Given a triangle ABC with sides: AB = 9; BC = 6 and AC = 5. Plane M passes through the AC side, making

Given a triangle ABC with sides: AB = 9; BC = 6 and AC = 5. Plane M passes through the AC side, making an angle of 45 ° with the plane of the triangle. Find the distance between plane M and vertex B.
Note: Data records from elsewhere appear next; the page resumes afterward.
/-! ### `mres`, `mrel` (R351, R352) -/

/-- The reuse of a handle's operand-cache entries ends (R355). -/
def State.dropReuse (s : State) (team h : Nat) : State :=
  s.modTeam team (fun m => { m with opcache := m.opcache.filter (fun x => x.handle != h) })

/-- `mres` in one thread: the code and T. -/
def State.reserve (s : State) (team h : Nat) (r0 r1 : W64) : Nat × State :=
  match s.team? team with
  | none => (3, s)
  | some m =>
    if !recValid r0 r1 then (3, s)
    else match m.handle h with
      | some x =>
        if x.rec0 == r0 && x.rec1 == r1 then (4, (s.modHandle team h (fun x => { x with cursor := 0 })).dropReuse team h) else (1, s)
      | none =>
        if !s.bufferRoom m.place (128 * recSize r0) then (2, s)
        else (0, ((s.makeBuffer m.place (128 * recSize r0)).modTeam team (fun m => { m with handles := modAt (fun _ => some { rec0 := r0, rec1 := r1 }) h m.handles })).dropReuse team h)

/-- `mres` (R351). -/
def execMres (d a b : BitVec 6) (s : State) : Result :=
  let od : Operand := .vv d false
  let oa : Operand := .run a 2
  issueWord s .mxu (fun i t => operandVerdict i.beforeQ t [oa] [od])
    (fun i ps s => ps.foldl (fun s t =>
      let bs := oa.bytes t i.beforeQ
      let r0 := BitVec.ofNat 64 (bytesToNat (bs.take 8))
      let r1 := BitVec.ofNat 64 (bytesToNat (bs.drop 8))
      let (code, s) := s.reserve t.team b.toNat r0 r1
      s.land64 t.id (od.dst i t) (BitVec.ofNat 64 ((if code = 0 ∨ code = 4 then recTiles r0 r1 else 0) * 2 ^ 32 + code))) s)

/-- The set-level word of an instruction, as far as the handles it names. -/
def handleWord (i : Instr) : Option SetWord :=
  let mk := fun (op : SetOp) (c a b : BitVec 4) (m : BitVec 1) => some { op, c := c.toNat, a := a.toNat, b := b.toNat, m := m.toNat : SetWord }
  match i with
  | .mmaBf c a b _ _ m | .mmaH c a b _ _ m | .mmaE4 c a b _ _ m | .mmaE5 c a b _ _ m | .mmaF4 c a b _ _ m => mk .mma c a b m
  | .mmg c a b _ _ m => mk .mmg c a b m
  | _ => none

/-- Whether a generation that names a handle has not issued, or a `mobl` into it is under way (R352). -/
def State.handleBusy (s : State) (m : Team) (h : Nat) : Bool :=
  let names := fun (w : SetWord) => (w.handles m).contains h
  m.cvs.any (fun c => c.signed != 0 && (match (decodeOp c.word).bind handleWord with | some w => names w | none => false))
    || s.gens.any (fun g => g.team == m.id && g.waiting && names g.word)
    || s.flights.any (fun f => match f.kind with
      | .mobl x _ _ _ _ => x == h && f.tids.any (fun t => match s.thread? t with | some t => t.team == m.id | none => false)
      | _ => false)

/-- `mrel` (R352). -/
def execMrel (d : BitVec 6) (handle : BitVec 8) (s : State) : Result :=
  let od : Operand := .vv d false
  let h := handle.toNat
  issueWord s .mxu
    (fun i t => (operandVerdict i.beforeQ t [] [od]).andThen (match s.team? t.team with | some m => .await (!s.handleBusy m h) | none => .pass))
    (fun i ps s => ps.foldl (fun s t =>
      let held := match s.team? t.team with | some m => (m.handle h).isSome | none => false
      let s := (s.modTeam t.team (fun m => { m with handles := modAt (fun _ => none) h m.handles })).dropReuse t.team h
      s.land64 t.id (od.dst i t) (if held then 0 else 1)) s)

/-! ### `mobl` (R354, R355) -/

/-- MBUF_RANGE (R366). -/
def Cause.mbufRange : Cause := 0x30

/-- A `mobl` job in a thread: handle, byte offset, lines, source as the register gives it. -/
structure MoblJob where
  handle : Nat
  off : Nat
  lines : Nat
  src : Nat
  deriving DecidableEq, Repr

/-- The job of a thread. -/
def moblJob (i : IssueCtx) (od oa : Operand) (scratch : Bool) (t : Thread) : MoblJob :=
  let j := (od.val t i.beforeQ).toNat
  let a := (oa.val t i.beforeQ).toNat
  { handle := fld j 0 4, off := fld j 8 20, lines := fld j 32 16, src := if scratch then fld a 0 34 else a }

/-- The checks of a job in a thread before presence: MISALIGNED, MBUF_RANGE, then R225 or R245. -/
def State.moblVerdict (s : State) (t : Thread) (j : MoblJob) (scratch : Bool) : Verdict :=
  let fits := match (s.team? t.team).bind (fun m => m.handle j.handle) with
    | some h => decide (j.off + 128 * j.lines ≤ 128 * recSize h.rec0)
    | none => false
  let off := fld j.src 0 32
  let level := fld j.src 32 2
  let source := if scratch then
      Verdict.require (level != 3 && decide (off + 128 * j.lines ≤ (s.scr level (s.scrOwner t level)).size)) Cause.scratchRange j.src
    else .require (decide (j.src < 2 ^ 52) && inRange j.src (128 * j.lines)) Cause.addrRange j.src
  (((Verdict.require (j.src % 128 == 0) Cause.misaligned j.src).andThen (.require (j.off % 128 == 0) Cause.misaligned 0)).andThen
    (.require fits Cause.mbufRange 0)).andThen source

/-- The lines of a job's source in a scratchpad. -/
def State.moblLines (s : State) (t : Thread) (j : MoblJob) : List ScrLine :=
  let level := fld j.src 32 2
  (linesOf (fld j.src 0 32) (128 * j.lines)).map (fun l => ⟨level, s.scrOwner t level, l⟩)

/-- `mobl` (R354). -/
def execMobl (d a : BitVec 6) (la : BitVec 4) (sb : BitVec 3) (m : BitVec 1) (s : State) : Result :=
  let od : Operand := .vv d false
  let oa : Operand := .vv a s.pfx.ua
  let scratch := m == 1
  let pre := fun (i : IssueCtx) (t : Thread) =>
    ((s.slotVerdict t.id sb.toNat 1).andThen (partialVerdict i.beforeQ t [od, oa] [(oa, if scratch then 5 else 8), (od, 6)])).andThen
      (s.moblVerdict t (moblJob i od oa scratch t) scratch)
  match s.ctl.issue with
  | none => .next s
  | some i =>
    let lines := if scratch then i.parts.flatMap (fun t => s.moblLines t (moblJob i od oa scratch t)) else []
    if !i.checked && i.parts.all (fun t => pre i t == .pass) && lines.any s.lineAbsent then .next (s.park i.crew lines)
    else issueWord s .mxu pre
      (fun i ps s => ps.foldl (fun s t =>
        let j := moblJob i od oa scratch t
        s.launchFlight i [t.id] la.toNat (some sb.toNat) .mxu (.mobl j.handle j.off j.lines j.src scratch)) s)

/-- Bytes landing in a range, with the marks of poisoned granules among them. -/
def Handle.land (h : Handle) (off : Nat) (bs : List Byte) (bad : Marks) : Handle :=
  { h with bytes := h.bytes.writeN off bs, poison := bad.foldl (fun acc g => insertNat (g + off / 8) acc) (clearWhole h.poison off bs.length) }

/-- One line that a `mobl.s` reads: from the scratchpad, or as an earlier `mobl.s` of the generation read it (R355). -/
def State.moblLine (s : State) (t : Thread) (handle level off : Nat) : List Byte × Marks × State :=
  let owner := s.scrOwner t level
  let x := s.scr level owner
  let now := x.bytes.readN off 128
  let bad := (x.poison.filter (fun g => g / 16 == off / 128)).map (fun g => g % 16)
  if level ≥ 2 then (now, bad, s)
  else match s.team? t.team with
    | none => (now, bad, s)
    | some m =>
      let here := fun (e : OpCacheLine) => e.level == level && e.owner == owner && e.line == off / 128 && e.handle == handle
      match m.opcache.find? (fun e => here e && e.gen == m.opgen) with
      | some e =>
        let (k, s) := s.choose 2
        if k = 1 then (e.bytes, [], s)
        else (now, bad, s.modTeam m.id (fun m => { m with opcache := m.opcache.filter (fun e => !here e) ++ [{ e with bytes := now }] }))
      | none =>
        let e : OpCacheLine := { level, owner, line := off / 128, handle, gen := m.opgen, bytes := now }
        (now, bad, s.modTeam m.id (fun m => { m with opcache := m.opcache.filter (fun e => !here e) ++ [e] }))

/-- The lines of a `mobl.s`, in ascending order. -/
def State.moblScratch (s : State) (t : Thread) (handle level : Nat) (off dst : Nat) : Nat → State
  | 0 => s
  | n + 1 =>
    let (bs, bad, s) := s.moblLine t handle level off
    State.moblScratch (s.modHandle t.team handle (fun h => h.land dst bs bad)) t handle level (off + 128) (dst + 128) n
From vertex B we lower the height BN and get two right-angled triangles ABN and CBN with a common side BN. We take СN as x and then АN = 5 + x.

By the Pythagorean theorem, we derive BN ^ 2 for two triangles:

BN² = AB² – AN² = 9² – (5 + x) ² = 81 – 25 – 10 * x – x² = 56 – 10 * x – x².

BN² = BC² – CN² = 36 – x².

Equating the results:

56 – 10 * x – x² = 36 – x².

– 10X – x² + x² = 36 – 56.

– 10 * x = – 20.

x = 2.

Substitute and find BN

BN² = 36 – 2² = 32.

BN = √ (32).

Now from the vertex B we draw a segment BL perpendicular to the plane M, this is the distance between the plane M and the vertex B.

Consider the triangle BNL, it is rectangular and isosceles, because ВL is perpendicular to NL and the angle ВNL is 45 by condition.

Again, by the Pythagorean theorem, we derive BN²:

BN² = BL² + NL² since BN = √ (32) and BL = NL.

√ (32²) = 2BL².

32 = 2BL².

BL² = 32/2.

BL = √ (16).

BL = 4.

Answer: the distance between plane M and vertex B is 4.